* Task item
What is needed here is an exact repetition of the records below, beginning at the line that has "0x01 fault. -/" and stopping after the line that has "0xF7) else none".

(Data extracted from a collection)
╔══
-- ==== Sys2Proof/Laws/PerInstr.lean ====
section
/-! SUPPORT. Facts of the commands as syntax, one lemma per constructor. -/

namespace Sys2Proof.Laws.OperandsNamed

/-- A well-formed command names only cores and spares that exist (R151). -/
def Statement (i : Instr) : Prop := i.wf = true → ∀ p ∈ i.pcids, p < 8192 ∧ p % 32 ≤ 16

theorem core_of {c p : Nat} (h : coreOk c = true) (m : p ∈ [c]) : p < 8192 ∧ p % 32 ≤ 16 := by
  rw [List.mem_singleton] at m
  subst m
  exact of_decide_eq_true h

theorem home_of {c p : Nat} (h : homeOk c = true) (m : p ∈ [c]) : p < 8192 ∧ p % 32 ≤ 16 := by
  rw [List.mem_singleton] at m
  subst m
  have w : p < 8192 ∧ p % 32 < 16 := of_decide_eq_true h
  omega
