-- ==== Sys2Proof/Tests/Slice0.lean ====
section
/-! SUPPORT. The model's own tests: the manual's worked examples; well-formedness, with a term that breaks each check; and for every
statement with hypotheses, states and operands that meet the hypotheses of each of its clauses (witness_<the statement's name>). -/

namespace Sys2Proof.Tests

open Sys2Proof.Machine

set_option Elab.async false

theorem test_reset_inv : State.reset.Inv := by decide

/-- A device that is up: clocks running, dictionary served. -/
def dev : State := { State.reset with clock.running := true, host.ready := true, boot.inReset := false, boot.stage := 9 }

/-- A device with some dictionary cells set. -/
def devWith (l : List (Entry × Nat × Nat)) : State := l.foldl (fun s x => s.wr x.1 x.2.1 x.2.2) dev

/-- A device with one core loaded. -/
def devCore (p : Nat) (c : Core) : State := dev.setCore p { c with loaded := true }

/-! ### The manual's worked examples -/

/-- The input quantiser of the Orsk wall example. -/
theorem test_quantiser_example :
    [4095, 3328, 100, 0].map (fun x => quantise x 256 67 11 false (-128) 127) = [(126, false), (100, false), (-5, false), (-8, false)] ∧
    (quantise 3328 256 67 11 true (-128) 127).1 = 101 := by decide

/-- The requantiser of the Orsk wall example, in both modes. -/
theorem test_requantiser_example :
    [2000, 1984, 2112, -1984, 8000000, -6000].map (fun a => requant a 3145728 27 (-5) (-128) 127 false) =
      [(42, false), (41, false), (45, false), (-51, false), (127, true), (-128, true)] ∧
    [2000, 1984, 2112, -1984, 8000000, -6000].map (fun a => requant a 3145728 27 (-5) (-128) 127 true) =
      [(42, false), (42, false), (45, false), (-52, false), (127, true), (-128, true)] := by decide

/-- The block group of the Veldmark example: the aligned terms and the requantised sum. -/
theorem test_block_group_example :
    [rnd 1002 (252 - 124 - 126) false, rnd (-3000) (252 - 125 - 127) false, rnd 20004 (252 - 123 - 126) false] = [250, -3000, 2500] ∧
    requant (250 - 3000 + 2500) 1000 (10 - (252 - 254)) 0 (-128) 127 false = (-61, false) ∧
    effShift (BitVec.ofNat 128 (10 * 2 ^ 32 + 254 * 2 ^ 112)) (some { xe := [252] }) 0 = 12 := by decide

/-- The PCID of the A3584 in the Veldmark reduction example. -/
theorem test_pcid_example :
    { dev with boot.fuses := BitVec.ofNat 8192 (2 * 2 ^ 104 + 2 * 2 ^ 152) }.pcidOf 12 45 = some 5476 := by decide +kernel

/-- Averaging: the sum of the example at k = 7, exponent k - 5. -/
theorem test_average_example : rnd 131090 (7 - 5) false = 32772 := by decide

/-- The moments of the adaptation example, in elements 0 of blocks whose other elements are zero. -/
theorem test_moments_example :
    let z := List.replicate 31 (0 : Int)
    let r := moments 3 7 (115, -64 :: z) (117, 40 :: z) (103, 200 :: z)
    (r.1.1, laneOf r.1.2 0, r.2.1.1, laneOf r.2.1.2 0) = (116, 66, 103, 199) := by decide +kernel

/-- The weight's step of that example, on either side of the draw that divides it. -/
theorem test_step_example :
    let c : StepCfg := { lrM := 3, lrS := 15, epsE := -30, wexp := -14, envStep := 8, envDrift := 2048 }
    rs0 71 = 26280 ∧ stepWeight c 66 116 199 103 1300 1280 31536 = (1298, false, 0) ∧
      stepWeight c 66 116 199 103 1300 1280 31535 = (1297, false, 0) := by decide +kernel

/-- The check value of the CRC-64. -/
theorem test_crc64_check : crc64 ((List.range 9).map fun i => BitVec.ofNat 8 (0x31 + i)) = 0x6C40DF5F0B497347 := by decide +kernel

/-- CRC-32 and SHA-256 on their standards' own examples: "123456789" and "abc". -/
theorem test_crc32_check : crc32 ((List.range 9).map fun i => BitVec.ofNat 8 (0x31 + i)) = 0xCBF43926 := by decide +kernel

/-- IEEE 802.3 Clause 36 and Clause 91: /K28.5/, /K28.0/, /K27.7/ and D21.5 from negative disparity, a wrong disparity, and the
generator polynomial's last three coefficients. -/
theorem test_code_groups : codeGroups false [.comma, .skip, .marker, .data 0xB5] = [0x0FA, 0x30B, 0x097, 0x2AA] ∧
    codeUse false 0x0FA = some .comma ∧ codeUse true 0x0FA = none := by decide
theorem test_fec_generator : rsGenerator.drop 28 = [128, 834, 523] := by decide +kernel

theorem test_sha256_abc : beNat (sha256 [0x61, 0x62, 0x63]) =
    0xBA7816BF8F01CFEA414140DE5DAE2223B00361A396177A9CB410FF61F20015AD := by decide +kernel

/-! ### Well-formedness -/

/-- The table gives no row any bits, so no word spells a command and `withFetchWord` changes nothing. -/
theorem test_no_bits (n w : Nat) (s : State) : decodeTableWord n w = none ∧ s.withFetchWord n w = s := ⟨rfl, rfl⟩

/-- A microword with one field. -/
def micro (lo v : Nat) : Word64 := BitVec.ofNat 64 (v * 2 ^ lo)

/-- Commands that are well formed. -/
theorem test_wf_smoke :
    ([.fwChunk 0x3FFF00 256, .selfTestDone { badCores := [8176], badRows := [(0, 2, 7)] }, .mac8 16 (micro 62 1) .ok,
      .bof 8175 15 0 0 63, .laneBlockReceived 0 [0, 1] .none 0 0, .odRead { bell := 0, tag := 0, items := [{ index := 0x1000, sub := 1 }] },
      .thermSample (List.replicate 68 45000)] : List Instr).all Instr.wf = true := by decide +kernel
╚══
╔══
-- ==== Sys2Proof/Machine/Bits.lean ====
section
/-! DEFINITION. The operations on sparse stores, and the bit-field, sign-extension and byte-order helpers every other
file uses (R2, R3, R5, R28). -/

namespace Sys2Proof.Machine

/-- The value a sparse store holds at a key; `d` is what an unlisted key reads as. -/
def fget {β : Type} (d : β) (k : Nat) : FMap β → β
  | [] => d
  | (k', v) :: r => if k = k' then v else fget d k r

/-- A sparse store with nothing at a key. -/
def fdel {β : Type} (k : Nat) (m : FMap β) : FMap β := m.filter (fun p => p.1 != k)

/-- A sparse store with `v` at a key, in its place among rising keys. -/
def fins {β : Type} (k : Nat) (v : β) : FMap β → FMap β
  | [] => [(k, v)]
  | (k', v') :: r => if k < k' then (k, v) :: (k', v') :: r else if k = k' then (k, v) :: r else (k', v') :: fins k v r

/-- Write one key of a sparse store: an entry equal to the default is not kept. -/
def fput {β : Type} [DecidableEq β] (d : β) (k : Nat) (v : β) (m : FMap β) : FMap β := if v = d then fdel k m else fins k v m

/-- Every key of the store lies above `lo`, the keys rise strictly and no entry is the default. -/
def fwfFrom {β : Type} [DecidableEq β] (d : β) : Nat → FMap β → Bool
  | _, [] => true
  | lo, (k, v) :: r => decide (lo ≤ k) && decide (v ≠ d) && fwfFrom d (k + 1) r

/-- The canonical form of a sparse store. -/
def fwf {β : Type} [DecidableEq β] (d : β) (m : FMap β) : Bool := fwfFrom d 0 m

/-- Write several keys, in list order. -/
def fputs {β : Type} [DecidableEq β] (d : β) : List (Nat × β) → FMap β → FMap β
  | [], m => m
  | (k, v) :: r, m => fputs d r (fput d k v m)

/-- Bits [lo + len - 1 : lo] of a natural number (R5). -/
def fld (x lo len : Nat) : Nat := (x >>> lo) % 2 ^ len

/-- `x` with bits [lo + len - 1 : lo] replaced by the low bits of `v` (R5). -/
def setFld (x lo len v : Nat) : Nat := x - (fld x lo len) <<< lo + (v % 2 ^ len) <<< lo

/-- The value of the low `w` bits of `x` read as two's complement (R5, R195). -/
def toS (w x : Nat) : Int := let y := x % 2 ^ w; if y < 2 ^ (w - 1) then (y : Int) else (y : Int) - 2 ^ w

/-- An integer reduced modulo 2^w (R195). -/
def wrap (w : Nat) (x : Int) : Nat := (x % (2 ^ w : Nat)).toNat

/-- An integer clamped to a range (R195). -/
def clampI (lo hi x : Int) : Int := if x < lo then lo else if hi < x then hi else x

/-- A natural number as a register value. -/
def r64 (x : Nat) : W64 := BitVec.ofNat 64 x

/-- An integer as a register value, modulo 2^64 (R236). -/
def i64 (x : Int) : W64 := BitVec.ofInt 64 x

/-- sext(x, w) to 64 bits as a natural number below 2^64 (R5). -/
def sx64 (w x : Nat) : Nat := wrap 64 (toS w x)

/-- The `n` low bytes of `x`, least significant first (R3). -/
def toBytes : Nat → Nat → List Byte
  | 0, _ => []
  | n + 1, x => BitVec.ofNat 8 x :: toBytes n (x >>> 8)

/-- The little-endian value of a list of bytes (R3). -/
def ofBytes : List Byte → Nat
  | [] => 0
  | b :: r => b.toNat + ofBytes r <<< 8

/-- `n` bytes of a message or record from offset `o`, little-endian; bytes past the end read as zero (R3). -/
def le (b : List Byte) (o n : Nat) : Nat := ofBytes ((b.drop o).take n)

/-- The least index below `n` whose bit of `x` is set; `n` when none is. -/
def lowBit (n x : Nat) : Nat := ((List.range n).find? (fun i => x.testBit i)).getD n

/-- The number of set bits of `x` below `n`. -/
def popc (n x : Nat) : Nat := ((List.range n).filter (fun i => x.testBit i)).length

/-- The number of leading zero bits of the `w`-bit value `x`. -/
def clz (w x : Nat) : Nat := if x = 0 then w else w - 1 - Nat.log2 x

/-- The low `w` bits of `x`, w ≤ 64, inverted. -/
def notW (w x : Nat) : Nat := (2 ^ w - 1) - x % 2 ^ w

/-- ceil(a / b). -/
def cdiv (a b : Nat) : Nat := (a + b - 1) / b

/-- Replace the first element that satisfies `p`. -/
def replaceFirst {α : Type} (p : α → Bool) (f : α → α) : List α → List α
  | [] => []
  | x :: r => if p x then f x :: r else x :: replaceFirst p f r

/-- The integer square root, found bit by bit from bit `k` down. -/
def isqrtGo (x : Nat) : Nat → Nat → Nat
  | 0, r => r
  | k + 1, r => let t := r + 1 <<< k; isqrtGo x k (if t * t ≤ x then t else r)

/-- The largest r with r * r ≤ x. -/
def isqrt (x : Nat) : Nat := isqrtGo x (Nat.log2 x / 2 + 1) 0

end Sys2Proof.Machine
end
╚══
╔══
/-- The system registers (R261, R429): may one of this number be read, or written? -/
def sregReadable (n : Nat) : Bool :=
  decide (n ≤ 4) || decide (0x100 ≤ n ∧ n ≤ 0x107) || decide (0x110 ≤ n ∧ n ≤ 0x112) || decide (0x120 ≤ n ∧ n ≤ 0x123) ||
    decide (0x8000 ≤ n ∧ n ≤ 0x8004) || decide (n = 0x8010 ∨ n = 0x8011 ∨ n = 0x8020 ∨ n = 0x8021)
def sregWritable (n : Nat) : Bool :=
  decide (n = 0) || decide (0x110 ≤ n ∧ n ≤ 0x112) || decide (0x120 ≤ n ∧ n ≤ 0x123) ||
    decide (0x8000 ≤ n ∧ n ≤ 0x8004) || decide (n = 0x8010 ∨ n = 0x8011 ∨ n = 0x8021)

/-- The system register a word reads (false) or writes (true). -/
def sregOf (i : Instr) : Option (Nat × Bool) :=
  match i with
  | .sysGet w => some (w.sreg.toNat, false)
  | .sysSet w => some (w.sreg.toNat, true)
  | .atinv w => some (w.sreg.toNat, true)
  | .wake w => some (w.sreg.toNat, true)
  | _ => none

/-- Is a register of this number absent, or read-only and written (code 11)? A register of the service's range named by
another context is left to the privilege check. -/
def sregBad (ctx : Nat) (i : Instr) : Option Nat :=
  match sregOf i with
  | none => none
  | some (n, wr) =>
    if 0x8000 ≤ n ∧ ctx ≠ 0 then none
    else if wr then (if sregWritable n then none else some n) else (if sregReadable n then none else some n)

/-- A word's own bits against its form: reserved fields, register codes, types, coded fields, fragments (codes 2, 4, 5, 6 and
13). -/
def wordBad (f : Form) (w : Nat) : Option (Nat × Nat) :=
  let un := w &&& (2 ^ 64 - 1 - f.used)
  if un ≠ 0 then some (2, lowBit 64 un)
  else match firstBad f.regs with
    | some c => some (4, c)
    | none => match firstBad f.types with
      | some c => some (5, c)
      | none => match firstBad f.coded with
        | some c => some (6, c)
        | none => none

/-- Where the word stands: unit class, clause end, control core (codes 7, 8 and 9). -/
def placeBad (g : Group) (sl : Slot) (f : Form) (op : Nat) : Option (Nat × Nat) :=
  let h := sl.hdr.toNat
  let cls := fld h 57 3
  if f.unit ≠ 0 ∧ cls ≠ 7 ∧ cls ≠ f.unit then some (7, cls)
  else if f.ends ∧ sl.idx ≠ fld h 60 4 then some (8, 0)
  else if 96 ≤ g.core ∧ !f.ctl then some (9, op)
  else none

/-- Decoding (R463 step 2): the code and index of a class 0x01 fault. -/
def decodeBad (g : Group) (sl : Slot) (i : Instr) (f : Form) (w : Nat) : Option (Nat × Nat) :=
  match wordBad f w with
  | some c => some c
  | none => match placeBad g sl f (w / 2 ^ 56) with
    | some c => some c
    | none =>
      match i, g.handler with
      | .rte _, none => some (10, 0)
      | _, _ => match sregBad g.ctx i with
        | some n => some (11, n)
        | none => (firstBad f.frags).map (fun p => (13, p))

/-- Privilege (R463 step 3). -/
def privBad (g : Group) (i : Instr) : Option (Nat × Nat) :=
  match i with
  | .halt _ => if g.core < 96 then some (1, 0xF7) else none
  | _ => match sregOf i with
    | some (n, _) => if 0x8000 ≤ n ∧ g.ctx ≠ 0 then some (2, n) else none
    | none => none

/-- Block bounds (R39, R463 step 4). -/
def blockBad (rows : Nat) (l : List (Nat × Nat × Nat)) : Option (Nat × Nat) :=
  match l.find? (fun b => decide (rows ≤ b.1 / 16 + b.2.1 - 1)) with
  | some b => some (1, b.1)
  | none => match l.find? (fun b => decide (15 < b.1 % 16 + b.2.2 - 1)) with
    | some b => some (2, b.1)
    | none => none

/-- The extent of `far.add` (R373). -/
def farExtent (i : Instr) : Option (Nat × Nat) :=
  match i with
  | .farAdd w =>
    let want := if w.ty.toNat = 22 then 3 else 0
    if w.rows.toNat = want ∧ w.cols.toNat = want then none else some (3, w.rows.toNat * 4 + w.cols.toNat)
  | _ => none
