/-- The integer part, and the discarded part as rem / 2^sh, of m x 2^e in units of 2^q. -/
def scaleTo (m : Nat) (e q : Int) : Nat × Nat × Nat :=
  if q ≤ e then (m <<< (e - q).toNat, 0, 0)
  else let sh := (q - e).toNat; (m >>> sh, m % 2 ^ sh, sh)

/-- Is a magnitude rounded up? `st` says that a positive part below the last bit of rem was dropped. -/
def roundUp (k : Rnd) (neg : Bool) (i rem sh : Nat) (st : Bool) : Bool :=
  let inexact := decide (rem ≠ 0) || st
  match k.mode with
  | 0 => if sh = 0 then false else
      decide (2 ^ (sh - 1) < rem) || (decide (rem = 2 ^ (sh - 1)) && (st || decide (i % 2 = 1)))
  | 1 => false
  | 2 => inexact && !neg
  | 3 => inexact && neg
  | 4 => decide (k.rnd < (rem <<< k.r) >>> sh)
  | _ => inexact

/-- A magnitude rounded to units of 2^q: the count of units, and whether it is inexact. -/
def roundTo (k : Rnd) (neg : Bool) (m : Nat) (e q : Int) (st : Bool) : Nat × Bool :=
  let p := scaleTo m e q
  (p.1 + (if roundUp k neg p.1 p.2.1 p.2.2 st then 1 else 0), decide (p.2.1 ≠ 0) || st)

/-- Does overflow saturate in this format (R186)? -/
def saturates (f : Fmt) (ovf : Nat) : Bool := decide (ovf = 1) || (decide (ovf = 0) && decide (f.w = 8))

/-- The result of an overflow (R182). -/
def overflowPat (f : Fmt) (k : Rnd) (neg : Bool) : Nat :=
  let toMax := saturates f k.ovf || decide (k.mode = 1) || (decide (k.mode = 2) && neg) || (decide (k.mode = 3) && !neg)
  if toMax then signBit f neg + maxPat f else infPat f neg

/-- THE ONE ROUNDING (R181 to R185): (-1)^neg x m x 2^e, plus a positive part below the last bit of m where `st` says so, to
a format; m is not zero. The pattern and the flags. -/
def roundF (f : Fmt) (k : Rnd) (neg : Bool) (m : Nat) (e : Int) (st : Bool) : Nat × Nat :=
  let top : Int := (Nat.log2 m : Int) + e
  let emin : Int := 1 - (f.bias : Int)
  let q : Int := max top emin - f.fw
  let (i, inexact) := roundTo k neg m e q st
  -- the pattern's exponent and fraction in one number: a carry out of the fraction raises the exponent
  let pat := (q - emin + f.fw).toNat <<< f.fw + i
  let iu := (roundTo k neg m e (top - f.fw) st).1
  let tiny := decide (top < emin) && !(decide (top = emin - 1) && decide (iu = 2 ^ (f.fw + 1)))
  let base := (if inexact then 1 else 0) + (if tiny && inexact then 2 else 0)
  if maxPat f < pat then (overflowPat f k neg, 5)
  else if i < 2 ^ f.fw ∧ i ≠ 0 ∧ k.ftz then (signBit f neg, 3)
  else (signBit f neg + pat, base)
╚══
* Solution for this exercise
/-- Decoding (R463 step 2): the code and index of a class 0x01 fault. -/
def decodeBad (g : Group) (sl : Slot) (i : Instr) (f : Form) (w : Nat) : Option (Nat × Nat) :=
  match wordBad f w with
  | some c => some c
  | none => match placeBad g sl f (w / 2 ^ 56) with
    | some c => some c
    | none =>
      match i, g.handler with
      | .rte _, none => some (10, 0)
      | _, _ => match sregBad g.ctx i with
        | some n => some (11, n)
        | none => (firstBad f.frags).map (fun p => (13, p))

/-- Privilege (R463 step 3). -/
def privBad (g : Group) (i : Instr) : Option (Nat × Nat) :=
  match i with
  | .halt _ => if g.core < 96 then some (1, 0xF7) else none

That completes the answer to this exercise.